(Mushrooms risotto - Our recipe)
- 2 medium size Boletus edulis mushrooms or cultivated ones
- 4 tablespoons extra virgin olive oil
- 2 tablespoons dried chives
- 2 tablespoons fresh parsley, finely chopped (or 2 teaspoons dried one)
- 1 teaspoon dried bay leaf
- 100 ml (4 fl oz - 1/2 C) white dry wine
- 700 ml (25 fl oz - 3C) vegetable stock
- 200 g (7 oz) Italian arborio rice
- Parmesan, if you like
- Time:
preparation: 15 minutes
cooking: 20 minutes
- Difficulty:
medium
- Nutrition Facts (amount per serving):
Calories: XX (kCal) -
XX (kJ)
Protein: XX (g)
Total fat: XX (g)
Total carbohydrate: XX (g)
Sugars: XX (g)
Clean the mushrooms removing any lumps of earth and other impurities with the tip of a knife blade. Brush off grit and dirt with a toothbrush. Do not rinse them with running water; you could loose their delicate taste! Moisten some absorbent kitchen paper and clean them accurately. Slide them lengthways.
Put them in a saucepan with olive oil, herbs and some water. Simmer over a low flame until the water is well reduced.

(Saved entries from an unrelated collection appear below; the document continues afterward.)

-- ==== Sys2Proof/Machine/Plan.lean ====
section
/-! DEFINITION. What a lane of a memory instruction would access: its address, its checks in the order of 08 R173, its storage
format and conversion (04 R84 to R86, 08 R176 to R178), the whole-block rule. -/
namespace Sys2Proof.Machine

/-! ### Registers and elements -/

/-- Formats of one element: bits in a register and in storage, R68 codes of both, 0 when raw. -/
structure ElemFmt where
  rw : Nat
  sw : Nat
  sc : Nat
  fc : Nat
deriving DecidableEq, Repr

/-- The element formats of an access to storage of format S (R84, R176). -/
def elemFmt (f : F128M) (st : Nat) : ElemFmt :=
  let raw := widBits (field f.m 0 2)
  if f.fmt == 0 then
    if f.pg == 0 || st == 0 then ⟨raw, raw, 0, 0⟩ else ⟨fmtBits st, fmtBits st, st, st⟩
  else
    let r := f.fmt.toNat
    if st == 0 then ⟨fmtBits r, fmtBits r, r, r⟩ else ⟨fmtBits r, fmtBits st, st, r⟩

/-- Bit position of register element j of a run (R59, R176). -/
def elemPos (w : Nat) (pk : Bool) (j : Nat) : Nat := if w == 64 then 64 * j else if w == 4 || pk && w < 32 then w * j else 32 * j

/-- The elements of a run of register words. -/
def unpackRegs (w : Nat) (pk : Bool) (n : Nat) (ws : List Nat) : List Nat :=
  let x := ws.foldr (fun v acc => v % 2 ^ 32 + 2 ^ 32 * acc) 0
  (List.range n).map (fun j => field x (elemPos w pk j) w)

/-- The register words of a list of elements. -/
def packRegs (w : Nat) (pk : Bool) (els : List Nat) : List Nat :=
  let x := (els.mapIdx (fun j e => e % 2 ^ w * 2 ^ elemPos w pk j)).sum
  (List.range (runRegs w pk els.length)).map (fun k => field x (32 * k) 32)

/-- The exact value of an element of an R68 code. -/
def elemVal (code x : Nat) : FVal :=
  match ffOf code with
  | some F => fdecode F x
  | none => let i := intVal (intOf code).1 (intOf code).2 x; .fin (decide (i < 0)) i.natAbs 0

/-- One element converted between two codes; equal codes copy bits (R85). -/
def moveElem (a b w x : Nat) : FRes := if a == b then (x % 2 ^ w, 0) else convert a b 0 x

/-! ### Lane results -/

/-- A block of an FP4B24 page that a store touches: base, scale byte of a typed store, nibbles as (place in the block, element of
the lane, value if typed). -/
structure FBlock where
  pa : Nat
  scale : Option AUnit
  nibs : List (Nat × Nat × Option FVal)

/-- What a lane accesses. -/
structure LanePlan where
  units : List AUnit
  sfmt : Nat := 0
  addr : Nat
  foot : List (Where × Nat)
  flags : Nat := 0
  blocks : List FBlock := []

/-- The outcome of the checks of a lane (R173): lookups to wait for, a fault that parks, a page fault with the ranges that wait, an access. -/
inductive LaneRes
  | miss (va : Nat)
  | fault (c : Cause) (sub addr : Nat)
  | page (va addr : Nat) (foot : List (Where × Nat))
  | ok (p : LanePlan)
  /-- a hint that is dropped (R190) -/
  | drop
  /-- a walk waits for a line of the tables that an engine holds in G (R117, R297) -/
  | wait

/-- R172: space and offset of a lane's address, `step` bytes on: an offset of the `.sp` and `.ds` forms is signed and does not wrap
(R178). -/
def laneAddr (f : F128M) (v : Nat) (step : Int := 0) : Except Cause (Space × Int) :=
  let off := signed 24 f.off.toNat
  match f.sp.toNat with
  | 0 =>
    match decodeAddr (wrap 64 ((v : Int) + off + step)) with
    | .error c => .error c
    | .ok (sp, o) => .ok (sp, (o : Int))
  | 1 => .ok (.scratch, signed 32 v + off + step)
  | _ => .ok (.dscratch, signed 32 v + off + step)

/-- The address a record names for a generic address (R314): itself, or the offset in scratchpad and die scratch. -/
def recGen (g : Nat) : Nat :=
  match decodeAddr g with
  | .ok (.scratch, o) => o
  | .ok (.dscratch, o) => o
  | _ => g

/-- The address a record names (R314), of a lane of a memory instruction. -/
def recAddr (f : F128M) (v : Nat) : Nat :=
  let off := signed 24 f.off.toNat
  if f.sp == 0 then
    recGen (wrap 64 ((v : Int) + off))
  else wrap 64 (signed 32 v + off)

def Space.paged : Space → Bool
  | .global => true
  | .priv => true
  | _ => false

/-- Spaces that a gate callee does not reach (R168). -/
def Space.barred : Space → Bool
  | .scratch => true
  | .dscratch => true
  | .peer _ => true
  | _ => false

/-- The team that member m of a team's cohort names (R79, R81). -/
def State.peerTeam (s : State) (t : Team) (core m : Nat) : Except Cause Team :=
  let cs := if t.clvl == 0 then 1 else t.csize
  let id := t.teamid / cs * cs + m
  if m ≥ cs || id ≥ t.teams then .error .peerAbsent
  else
    match s.teams.find? (fun u => u.ctx == t.ctx && u.node == t.node && u.teamid == id && !u.ended) with
    | none => .error .peerAbsent
    | some u => if clusOf u.core != clusOf core then .error .peerFar else .ok u

/-- Bounds of R79 for n bytes at an offset of a space. R172 has a negative offset fault while the address is formed, R173 lists the cause
at order 5: GATE_SPACE and MISALIGN are judged before it (DESIGN CHOICE, log 88). -/
def State.whereIs (s : State) (c : Crew) (lane : Nat) (sp : Space) (o : Int) (n : Nat) : Except Cause Where :=
  let t := s.teamOf c
  let e := o + n
  match sp with
  | .global => .ok (.va (o.toNat % 2 ^ 57))
  | .priv => if e > c.privSize then .error .privBound else .ok (.va (c.privVa t lane o.toNat))
  | .scratch => if o < 0 || e > 1024 * t.scrK then .error .scratchBound else .ok (.loc (.scr t.serial o.toNat))
  | .dscratch =>
    let die := dieOf c.core
    if o < 0 || e > (s.ctxOf t.ctx).ways die * 2 ^ 25 then .error .dscratchBound else .ok (.loc (.dscr t.ctx die o.toNat))
  | .peer m =>
    match s.peerTeam t c.core m with
    | .error e => .error e
    | .ok u => if e > 1024 * u.scrK then .error .scratchBound else .ok (.loc (.scr u.serial o.toNat))

/-- The range that n bytes at an offset of a space cover, none outside the space; of a private window the bytes that lie in it. -/
def State.footOf (s : State) (c : Crew) (lane : Nat) (sp : Space) (o : Int) (most : Nat) : List (Where × Nat) :=
  let n := if sp == .priv then Nat.min most (c.privSize - o.toNat) else most
  match s.whereIs c lane sp o n with
  | .ok w => [(w, n)]
  | .error _ => []

/-- Virtual addresses whose pages the accesses of an instruction look up (R302). -/
def footVas (l : List (Where × Nat)) : List Nat := l.filterMap (fun x => match x.1 with | .va v => some v | .loc _ => none)

/-- Place one piece of at most 8 bytes (16 for a barrier object), with translation (orders 6 and 7 of R173). A generic address of memory
that R80 fences takes PAGE_PROT (DESIGN CHOICE, log 87). -/
def State.piece (s : State) (c : Crew) (lane : Nat) (w : Want) (sp : Space) (o : Int) (n addr : Nat) (foot : List (Where × Nat)) :
    Except LaneRes (Loc × Option Leaf) :=
  match s.whereIs c lane sp o n with
  | .error e => .error (.fault e 0 addr)
  | .ok (.loc l) =>
    match l with
    | .dscr _ d _ => if s.dieOff d then .error (.fault .layerOff 0 addr) else .ok (l, none)
    | _ => .ok (l, none)
  | .ok (.va va) =>
    match s.xlate c va w with
    | .miss v => .error (.miss v)
    | .fault .pageAbsent => .error (.page (va / 65536 * 65536) addr foot)
    | .fault e => .error (.fault e 0 addr)
    | .ok pa l =>
      if sp == .global && s.fenced c lane va n || s.tableAt pa n then .error (.fault .pageProt 0 addr)
      else if s.homeOff pa then .error (.fault .layerOff 0 addr)
      else .ok (.phys pa, some l)

/-- Place every piece of a list of (offset, size). -/
def State.pieces (s : State) (c : Crew) (lane : Nat) (w : Want) (sp : Space) (addr : Nat) (foot : List (Where × Nat)) :
    List (Int × Nat) → Except LaneRes (List (Loc × Nat) × Option Leaf)
  | [] => .ok ([], none)
  | (o, n) :: l =>
    match s.piece c lane w sp o n addr foot with
    | .error r => .error r
    | .ok (x, lf) =>
      match s.pieces c lane w sp addr foot l with
      | .error r => .error r
      | .ok (xs, _) => .ok ((x, n) :: xs, lf)

/-- The pieces of a footprint: aligned units of at most 8 bytes (R108). -/
def chunks (o : Int) (n : Nat) : List (Int × Nat) :=
  if n ≤ 8 then [(o, n)] else (List.range (n / 8)).map (fun (k : Nat) => (o + 8 * (k : Int), 8))

/-- R83: a footprint that is a power of two from 1 to 64 and divides the address. -/
def misaligned (o : Int) (n : Nat) : Bool := !([1, 2, 4, 8, 16, 32, 64].contains n) || o % n != 0

/-- The storage format of the page of a lane's address (R172). -/
def State.pageFmt (s : State) (c : Crew) (lane : Nat) (sp : Space) (o : Int) (addr : Nat) (foot : List (Where × Nat)) : Except LaneRes Nat :=
  match s.whereIs c lane sp o 1 with
  | .error e => .error (.fault e 0 addr)
  | .ok (.loc _) => .ok 0
  | .ok (.va va) =>
    match s.leafRes c va with
    | .miss => .error (.miss va)
    | .failed .pageAbsent => .error (.page (va / 65536 * 65536) addr foot)
    | .failed e => .error (.fault e 0 addr)
    | .ok l => .ok l.sfmt

/-- Whether an access is typed: a register format is named, or `.page` (R84). -/
def typedAcc (f : F128M) : Bool := !(f.fmt == 0 && f.pg == 0)

/-- The storage format that a lane's access has at an address: that of its page where it is typed and the space has pages. `most` bounds
the bytes that it may touch. -/
def State.storeFmt (s : State) (c : Crew) (lane : Nat) (f : F128M) (sp : Space) (o : Int) (addr most : Nat) : Except LaneRes Nat :=
  if sp.paged && typedAcc f then s.pageFmt c lane sp o addr (s.footOf c lane sp o most) else .ok 0

/-- A unit carries the fields of its page that its performance needs. -/
def AUnit.on (l : Option Leaf) (u : AUnit) : AUnit := match l with | some l => { u with cls := l.cls, shr := l.shr } | none => u

/-- Cut a value into the data of units. -/
def withData (ls : List (Loc × Nat)) (bytes : List Byte) : List AUnit :=
  match ls with
  | [] => []
  | (l, n) :: r => { loc := l, size := n, data := ofBytes (bytes.take n), done := false } :: withData r (bytes.drop n)

/-- Bytes of storage elements. -/
def elemBytes (w : Nat) (els : List Nat) : List Byte :=
  toBytes (w * els.length / 8) ((els.mapIdx (fun j e => e % 2 ^ w * 2 ^ (w * j))).sum)

/-- Whole blocks of a page of FP4B24, and the block and nibble of a nibble of the page (R299). -/
def fp4Blocks (size : Nat) : Nat := size / 12

/-- Virtual address of the scale of block b of a page (R299). -/
def Leaf.scaleVa (l : Leaf) (b : Nat) : Nat := wrap 57 ((l.va : Int) + l.csoff + b)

Meanwhile prepare the vegetable stock and keep it over a weak flame so that it is not cold when the moment comes for its addition.
Add rice and cook for 3-4 minutes until it looks milky. Add wine, and simmer until absorbed, stirring. At this point add 2 ladlefuls of vegetable stock and simmer until absorbed, stirring. Keep on adding stock, ladle by ladle, until rice is tender.
Shortly before the end of cooking time, whip in grated Parmesan, if you like.
Serve after 5 minutes.
Note
- - You can also use frozen mushrooms or dried ones. You have to cook them in the same way of fresh ones. The dried mushrooms must be soaked.
- - The white dry wine can be substituted with a sherry glass of "Marsala" (kind of Sicilian wine) or "Mirto" (kind of Sardinian liqueur). Above all we suggest you this substitution in the case of cultivated mushrooms.
- - You can also add saffron during the cooking, if you like it.
What's the right wine?
Monferrato chiaretto: a wine from Piedmont - Italy.